J.R.R. Tolkien III: L’arte e la Riva Bianca
Scorci di eternità tra le trincee della Grande Guerra
Continuiamo con le meraviglie del leggendario professore di Oxford JRR Tolkien…
* Arte
Il nostro autore, nel pieno della Grande Guerra, è ben consapevole che, nonostante tanta sofferenza e morte, esiste qualcosa di importante, eterno e meraviglioso. Per questo scriverà: “C’è qualcosa di buono in questo mondo e vale la pena combattere per esso”.
Quei desideri inscritti nel cuore umano di resistere, di ricercare la bellezza e l’armonia. E il dono dell’Arte, che sorprende, ispira e regala scorci di eternità…
Egli sperimenta questo dono, ed è consapevole che è qualcosa di ricevuto, inaspettato, donato gratuitamente, e nemmeno meritato. E deve essere un dono anche per gli altri… È così che lo percepisce e lo racconta in un breve racconto: “Foglia, di Niggle”. Niggle, l’artista nel quadro, dopo aver cercato di dipingere alla perfezione ogni dettaglio di una foglia dell’albero, e dopo averci riflettuto, capisce che questa bellezza non è solo per lui. Ci sono i suoi vicini, che ne hanno bisogno…
Questo contrasta nettamente con l’eredità di Fëanor, l’Elfo che creò il Silmarillion: tre preziosi gioielli che contengono e riflettono la luce primordiale di Valinor. Mosso da un’ossessione possessiva, se ne “appropria” e, attraverso un giuramento, in un momento di orgoglio e egocentrismo, trascina la sua famiglia e gli altri Elfi Noldor nella distruzione, nella morte e in un graduale declino che si protrae per generazioni… Tutte queste storie sono narrate ne “Il Silmarillion”.
L’arte parla all’anelito dell’umanità a perdurare, a lasciare un segno, magari attraverso opere belle, come quelle degli Elfi, degne di essere ricordate, vicine al cuore. In questo modo, possono servire da conforto e rifugio per tutti coloro che vi si avvicinano, tramandandosi alle generazioni future come qualcosa di prezioso, sotto forma di tradizione, di dono. Tutto ciò che non segue questa strada non può essere definito Arte.

“È un’arte che afferma che le cose sono buone perché sono belle” – JRR Tolkien
* La riva bianca…
Pertanto, il vero tema che aleggia costantemente nella mente di Tolkien in tutte le sue storie è la morte dell’umanità, insieme al suo desiderio di eternità. E per esprimere questo concetto, lo concretizza dividendolo in due razze.

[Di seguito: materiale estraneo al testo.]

-- ==== Sys2Proof/Machine/Detector.lean ====
section
/-! DEFINITION. The Tone Detector Bank and what a context does with its reports (R85 to R88, R143, R147). -/
namespace Sys2Proof.Machine

/-! ### What is present in a block (R86, R87, R88) -/

/-- Within 2 % of nominal. -/
def withinTwoPercent (nominal freq : Nat) : Bool := 50 * (max nominal freq - min nominal freq) ≤ nominal

/-- The place of a frequency in a group, when its level is −30 dBm0 or above. -/
def groupPlace (group : List Nat) (x : ToneLine) : Option Nat :=
  if -300 ≤ x.level then group.findIdx? fun n => withinTwoPercent n x.freq else none

/-- The digit a pair of frequencies makes in a block, by R86. -/
def pairDigit (lines : List ToneLine) (a b : ToneLine) : Option Digit :=
  match groupPlace lowGroup a, groupPlace highGroup b with
  | some i, some j =>
    let weaker := min a.level b.level
    let others := (lines.erase a).erase b
    if max a.level b.level - weaker ≤ 60 && others.all (fun x => x.level < weaker) then digitTable[4 * i + j]?
    else none
  | _, _ => none

/-- R86: the digit present in a block. -/
def digitIn (m : Measurement) : Option Digit :=
  (m.lines.flatMap fun a => m.lines.filterMap fun b => pairDigit m.lines a b).head?

/-- R87: whether a call-progress tone is present. -/
def progressIn (m : Measurement) : Bool := 3 * m.totalPower ≤ 4 * m.bandPower && -350 ≤ m.level

/-- R88: whether a calling tone is present. -/
def toneIn (nominal tolerance : Nat) (m : Measurement) : Bool :=
  m.lines.any fun x => max nominal x.freq - min nominal x.freq ≤ tolerance && -400 ≤ x.level

/-! ### Runs (R86, R87, R88) -/

/-- R86: the digit run, the absent run and arming; a report when the run reaches the report length while armed.
A block with a digit ends the absent run (DEDUCED, log entry 52). -/
def digitStep (digit : Option Digit) (length : Nat) (d : Detector) : Detector × Option Digit :=
  match digit with
  | none =>
    let absent := min 2 (d.absent + 1)
    ({ d with digitRun := none, absent, armed := d.armed || absent == 2 }, none)
  | some x =>
    let n := match d.digitRun with
      | some (y, n) => if y = x then min 4 (n + 1) else 1
      | none => 1
    let d := { d with digitRun := some (x, n), absent := 0 }
    if d.armed && length ≤ n then ({ d with armed := false }, some x) else (d, none)

inductive Report where
  | digit (d : Digit)
  | dialTone
  | busy
  | reorder
  | ringback
  | faxCall
  | modemCall
  | energy (active : Bool)
deriving DecidableEq, Repr

def within (lo hi n : Nat) : Bool := lo ≤ n && n ≤ hi

/-- One cadence at the end of an OFF run: the cycles completed, and whether two in a row make a report. -/
def cadence (lo hi on off cycles : Nat) : Nat × Bool :=
  if within lo hi on && within lo hi off then (if 1 ≤ cycles then (0, true) else (cycles + 1, false)) else (0, false)

/-- R87: one block of the progress-tone run. -/
def progressStep (present : Bool) (d : Detector) : Detector × List Report :=
  if present then
    if d.progressOn then
      let run := min 255 (d.progressRun + 1)
      let report : Bool := 50 ≤ run && !d.dialReported
      ({ d with progressRun := run, dialReported := d.dialReported || report }, if report then [.dialTone] else [])
    else
      let b := cadence 24 36 d.lastOn d.progressRun d.busyCycles
      let r := cadence 11 19 d.lastOn d.progressRun d.reorderCycles
      ({ d with progressOn := true, progressRun := 1, dialReported := false, ringback := false
                busyCycles := b.1, reorderCycles := r.1 },
        (if b.2 then [Report.busy] else []) ++ (if r.2 then [Report.reorder] else []))
  else if d.progressOn then
    ({ d with progressOn := false, progressRun := 1, lastOn := d.progressRun, ringback := 50 ≤ d.progressRun
              busyCycles := if within 24 36 d.progressRun then d.busyCycles else 0
              reorderCycles := if within 11 19 d.progressRun then d.reorderCycles else 0 }, [])
  else
    let run := min 255 (d.progressRun + 1)
    let report : Bool := d.ringback && 100 ≤ run
    ({ d with progressRun := run, ringback := d.ringback && !report }, if report then [.ringback] else [])

/-- R88: one block of a calling-tone run: the run, its reported mark, and whether it is reported now. -/
def toneStep (present : Bool) (run : Nat) (reported : Bool) : Nat × Bool × Bool :=
  if present then
    let run := min 25 (run + 1)
    let report : Bool := run == 25 && !reported
    (run, reported || report, report)
  else (0, false, false)

/-- The report length: 4 blocks while PLAYING or BEEPING, else 3 (R86). -/
def reportLength (x : Context) : Nat :=
  if x.voice.activity = .playing || x.voice.activity = .beeping then 4 else 3

/-- 128 times the mean of the absolute linear values of a block (R88). -/
def blockSum (samples : List Byte) : Nat := samples.foldl (fun n b => n + (expand b).natAbs) 0

/-- The samples of a detector block (R85). -/
def detectorBlock : Nat := 128

/-- R85: the end of a block: the runs and the reports, in one order (DESIGN CHOICE, log entry 25). -/
def detectorStep (length : Nat) (m : Measurement) (d : Detector) : Detector × List Report :=
  let sum := blockSum (d.gathered.take detectorBlock)
  let d := { d with gathered := d.gathered.drop detectorBlock, levelSum := sum }
  let r1 := digitStep (digitIn m) length d
  let r2 := progressStep (progressIn m) r1.1
  let f := toneStep (toneIn 11000 380 m) r2.1.faxRun r2.1.faxReported
  let t := toneStep (toneIn 13000 260 m) r2.1.modemRun r2.1.modemReported
  ({ r2.1 with faxRun := f.1, faxReported := f.2.1, modemRun := t.1, modemReported := t.2.1 },
    (r1.2.map Report.digit).toList ++ r2.2 ++ (if f.2.2 then [Report.faxCall] else [])
      ++ (if t.2.2 then [Report.modemCall] else []) ++ [.energy (64 * detectorBlock < sum)])

/-! ### Reports at the context (R85) -/

/-- R143: a digit in a voice session. -/
def digitInSession (k : ContextId) (d : Digit) (s : State) : State :=
  let s := sendEvent (some k) (.digit d) s
  match (s.at k).voice.activity with
  | .playing => playbackOver k codeDigit (stopPlayback k s)
  | .recording => enterWaiting k (finishRecording k reasonDigit s)
  | .waiting => s.modVoice k fun v => { v with idle := some idleTime }
  | _ => s

/-- R85: a DIGIT report by the state of the context. -/
def takeDigit (k : ContextId) (d : Digit) (s : State) : State :=
  let x := s.at k
  match x.state with
  | .addressing => takeAddressDigit k d s
  | .discriminating => decideVoice k d s
  | .connected => if x.session = .voice then digitInSession k d s else s
  | _ => s

/-- R83: a BUSY or REORDER report. -/
def takeTone (k : ContextId) (cause : Byte) (s : State) : State :=
  match (s.at k).state with
  | .dialling => endCall k cause s
  | .progress => endCall k cause s
  | _ => s

/-- R85: a report by the state of the context. `listening` says that the context was DISCRIMINATING when the block
ended. -/
def takeReport (k : ContextId) (listening : Bool) (r : Report) (s : State) : State :=
  let x := s.at k
  match r with
  | .digit d => takeDigit k d s
  | .dialTone => if x.state = .dialling then takeDialTone k s else s
  | .busy => takeTone k codeCallBusy s
  | .reorder => takeTone k codeReorder s
  | .ringback => s
  | .faxCall =>
    if listening && x.state = .discriminating && (configOf s).faxAllowed then decideFax k s else s
  | .modemCall =>
    if listening && x.state = .discriminating && (configOf s).dataAllowed then decideData k s else s
  | .energy active =>
    if active && x.state = .connected && x.session = .voice && x.voice.activity = .waiting then
      s.modVoice k fun v => { v with idle := some idleTime }
    else s

/-- R85: the end of a detector block of a context. -/
def detectorBlockEnds (k : ContextId) (m : Measurement) (s : State) : State :=
  let x := s.at k
  let r := detectorStep (reportLength x) m x.detector
  forEach r.2 (takeReport k (x.state == .discriminating)) (s.modDetector k fun _ => r.1)

end Sys2Proof.Machine
end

I Primogeniti, Elfi immortali e artisti creativi, amanti della bellezza, con i loro lunghi anni sulla Terra, eppure con una certa nostalgia e talvolta malinconia per questo motivo. E i Secondogeniti, Uomini, “destinati a morire”, che bramano quell’immortalità e la bellezza elfica, quel dono artistico, ma non sono vincolati a tutte le Ere del Mondo… Perciò, non hanno quella nostalgia che può condurre alla disperazione, come sembra accadere ad alcuni Elfi, ad esempio Gilraen, la madre di Aragorn. Portare il pesante fardello di anni infiniti radica in lei un’insopportabile tristezza.

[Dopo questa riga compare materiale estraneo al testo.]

/-- R97, R98, R101, R132, R134, R135, R142, R150 and R159: the fetch cells at the reader, for a context that plays a
message of another home from its start. FETCH_GRANT opens the record and the first two blocks are asked for, but none
while the context is held; a grant of an OPEN record changes nothing, and a grant that finds no record draws
FETCH_CLOSE. FETCH_REFUSE in OPENING ends the playback with NO_SUCH. The first part of FETCH_DATA joins its slot, and
the part that completes the block sets the decoder going, but not while the context is held; a block that completes in a
held fax send stays in its slot, and no further one is asked for. The model's choice: the serial numbers, the
FETCH_CLOSE after a refusal in OPENING, which goes before the PLAY_DONE, a handle above 511 discarded, and that a held
reader asks on the return (log entries 35, 38, 41, 67 and 74). -/
def Obligations.ReaderTakesReplies : Prop :=
  ∀ (s : State) (c : Cell) (p : Fin 8) (k : ContextId), s.Quiet → c.tag.toNat = k.val →
    let h := field c.payload 0 2
    let cell (kind : Byte) (payload : List Byte) : Cell := ownCell s 4 (BitVec.ofNat 4 p.val) kind c.tag payload
    (FromPeer s c kindFetchGrant p →
      (511 < h → exec .fetchGrant s = .next (popCell s))
      ∧ (h ≤ 511 → s.fetch k = none →
        exec .fetchGrant s = .next (offerOther (cell kindFetchClose (be2 h)) 0 none (popCell s))))
    ∧ (∀ (f : Fetch) (other : Slot) (pieces : List (List Byte)) (left : Nat), s.fetch k = some f → f.home = p.val →
      f.state = .opened → f.handle = some h → (s.at k).session = .fax → (s.at k).held = true →
      FromPeer s c kindFetchData p →
      let index := field c.payload 2 2
      index ∈ f.pending → field c.payload 4 1 % 8 = 7 → pieces.length = 7 → (∀ x ∈ pieces, x.length = 64) →
      (s.at k).fax.buffer = { a := .arriving index (pieces.zipIdx.map fun x => (x.2, x.1)) left, b := other } →
      other.index ≠ some index →
      let rest := f.pending.filter (· != index)
      exec .fetchData s = .next { popCell s with
        rau := { s.rau with fetches := s.rau.fetches.set k (some
          { f with pending := rest, timer := if rest = [] then none else some 2000 }) }
        ctx := s.ctx.modify k fun x => { x with fax := { x.fax with
          buffer := { a := .ready index (pieces.flatten ++ c.payload.drop 5), b := other } } } })
    ∧ ∀ f, s.fetch k = some f → f.home = p.val → (s.at k).state = .connected → (s.at k).session = .voice →
      (s.at k).voice.activity = .playing → (s.at k).voice.script = .none →
      (FromPeer s c kindFetchGrant p → f.state = .opened → f.handle = some h → exec .fetchGrant s = .next (popCell s))
      ∧ (FromPeer s c kindFetchGrant p → f.state = .opening → f.pending = [] → h ≤ 511 → (s.at k).voice.start < 1016 →
          field c.payload 2 1 = 0 → 0 < field c.payload 3 3 → (s.at k).voice.start ≤ field c.payload 3 3 →
          1 < field c.payload 6 2 → s.clc.tx.length ≤ 22 → ∃ t, exec .fetchGrant s = .next t
            ∧ (t.at k).vcd.mark = .underrun ∧ (t.at k).vcd.current = some (0, 0) ∧ (t.at k).vcd.position = 0
            ∧ (t.at k).vcd.length = field c.payload 3 3
            ∧ ((s.at k).held = false → t.fetch k = some { f with
                state := .opened, handle := some h, pending := [0, 1], timer := some 2000, keepalive := 5000 }
              ∧ (t.at k).vcd.buffer = { a := .requested 0, b := .requested 1 }
              ∧ t.clc.tx = insertByPriority (freshTx (cell kindFetchBlock (be2 h ++ be2 1)) f.serial)
                (insertByPriority (freshTx (cell kindFetchBlock (be2 h ++ be2 0)) f.serial) s.clc.tx))
            ∧ ((s.at k).held = true →
              t.fetch k = some { f with state := .opened, handle := some h, timer := none }
              ∧ (t.at k).vcd.buffer = Buffer.reset ∧ t.clc.tx = s.clc.tx))
      ∧ (∀ n, FromPeer s c kindFetchRefuse p → f.state = .opening → f.handle = some n → (s.at k).vcd.source = none →
          ∃ t, exec .fetchRefuse s = .next t ∧ t.fetch k = none
            ∧ (t.at k).voice.activity = .waiting ∧ (t.at k).voice.idle = some 20000
            ∧ t.clc = (sendEvent (some k) (.playDone codeNoSuch (s.at k).vcd.position)
                (offerOther (cell kindFetchClose (be2 n)) 0 none (popCell s))).clc)
      ∧ (FromPeer s c kindFetchData p → f.state = .opened → f.handle = some h →
          let index := field c.payload 2 2
          let part := field c.payload 4 1 % 8
          index ∈ f.pending →
          (∀ other, (s.at k).vcd.buffer = { a := .requested index, b := other } → other.index ≠ some index →
            exec .fetchData s = .next { popCell s with
              rau := { s.rau with fetches := s.rau.fetches.set k (some { f with timer := some 2000 }) }
              ctx := s.ctx.modify k fun x => { x with vcd := { x.vcd with
                buffer := { a := .arriving index [(part, c.payload.drop 5)] 10, b := other } } } })
          ∧ (∀ (other : Slot) (pieces : List (List Byte)) (left n : Nat), (s.at k).vcd.buffer =
                { a := .arriving index (pieces.zipIdx.map fun x => (x.2, x.1)) left, b := other } →
              other.index ≠ some index → pieces.length = 7 → (∀ x ∈ pieces, x.length = 64) → part = 7 →
              (s.at k).vcd.mark = .underrun → (s.at k).vcd.current = some (index, n) →
              let block := pieces.flatten ++ c.payload.drop 5
              let rest := f.pending.filter (· != index)
              let taken (a : Vcd → Vcd) : State := { popCell s with
                rau := { s.rau with fetches := s.rau.fetches.set k (some
                  { f with pending := rest, timer := if rest = [] then none else some 2000 }) }
                ctx := s.ctx.modify k fun x => { x with
                  vcd := a { x.vcd with buffer := { a := .ready index block, b := other } } } }
              ((s.at k).held = false → exec .fetchData s = .next (taken fun v => { v with
                mark := .playing, current := some (index, 0), decPredictor := headerPredictor block
                decIndex := headerIndex block }))
              ∧ ((s.at k).held = true → exec .fetchData s = .next (taken id))))

/-! ### Timers -/

/-- R55, R58, R67 and R68: the timers of a channel. A bid whose delay is over offers its CLAIM, or ends when the queue
refuses it. A block timer that runs out makes the view UNKNOWN. At the eighth superframe of CLEARING the context lets
go, and is FREE when the far end is idle or blocked. A clearing time that runs out frees the context, and a channel
shown FREE is blocked for 10 s. -/
def Obligations.ChannelTimersAct : Prop :=
  ∀ (s : State) (k : ContextId) (ch : Channel), s.Quiet →
    let viewed (v : View) (timer : Option Nat) : Tcm := { s.tcm with map := s.tcm.map.modify ch fun e =>
      { e with view := v, blockTimer := timer, stale := if e.view = v then e.stale else 0 } }
    let dropped : Clc := { s.clc with held := s.clc.held.filter (· != .dataRx k) }
    (∀ b, s.bid k = some b → b.timer = some 0 → b.channel = ch →
      let claim := ownCell s 1 allStations kindClaim 0xFF (be1 ch.val ++ be1 0)
      (queueTakes s.clc.tx claim = true → exec (.bidTimerExpiry k) s = .next { s with
        clc := { s.clc with tx := insertByPriority (freshTx claim 0) s.clc.tx }
        tcm := { s.tcm with bids := s.tcm.bids.set k (some
          { channel := ch, direction := .incoming, timer := none, withdrawal := none }) } })
      ∧ (queueTakes s.clc.tx claim = false → exec (.bidTimerExpiry k) s = .next { s with
        clc := dropped, tcm := { s.tcm with bids := s.tcm.bids.set k none }, ctx := s.ctx.set k Context.reset }))
    ∧ ((s.entry ch).view = .blocked → (s.entry ch).blockTimer = some 0 →
        exec (.blockTimerExpiry ch) s = .next { s with tcm := viewed .unknown none })
    ∧ ((s.at k).state = .clearing → (s.at k).held = false → (s.at k).channel = some ch →
      ((s.at k).clearing = 8 → (s.entry ch).view = .self k →
        let gone : State := { s with hwi := { s.hwi with channels := s.hwi.channels.set ch HwiChannel.reset } }
        let code := (s.entry ch).rx.settled
        (code = .blocked → exec (.letGo k) s = .next { gone with
          tcm := viewed .blocked none, ctx := s.ctx.set k Context.reset, clc := dropped })
        ∧ (code = .idle → exec (.letGo k) s = .next { gone with
          tcm := viewed .free none, ctx := s.ctx.set k Context.reset, clc := dropped })
        ∧ (code ≠ .blocked → code ≠ .idle → exec (.letGo k) s = .next { gone with tcm := viewed .free none }))
      ∧ ((s.at k).timer = some 0 → (s.entry ch).view ≠ .self k →
        ((s.entry ch).view = .free → exec (.clearingTimeExpiry k) s = .next { s with
          tcm := viewed .blocked (some 10000), ctx := s.ctx.set k Context.reset, clc := dropped })
        ∧ ((s.entry ch).view ≠ .free → exec (.clearingTimeExpiry k) s = .next { s with
          ctx := s.ctx.set k Context.reset, clc := dropped })))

L’arte è il dono di Eru-Ilúvatar agli Elfi, e la morte è il suo dono agli Uomini, sebbene ciò possa sembrare sconvolgente a prima vista… E nella sintesi di entrambi si riflette la nostra natura umana. In definitiva, sono i due aspetti dell’essere umano, strettamente intrecciati e interconnessi. Il nostro autore, studioso di antropologia umana, cerca di svelare il significato della vita e di offrire luce e speranza, creando un arazzo di leggende incantevoli, commoventi, desiderabili e credibili, dove si trova gioia e ci si commuove fino alle lacrime… E si è pervasi dalla speranza.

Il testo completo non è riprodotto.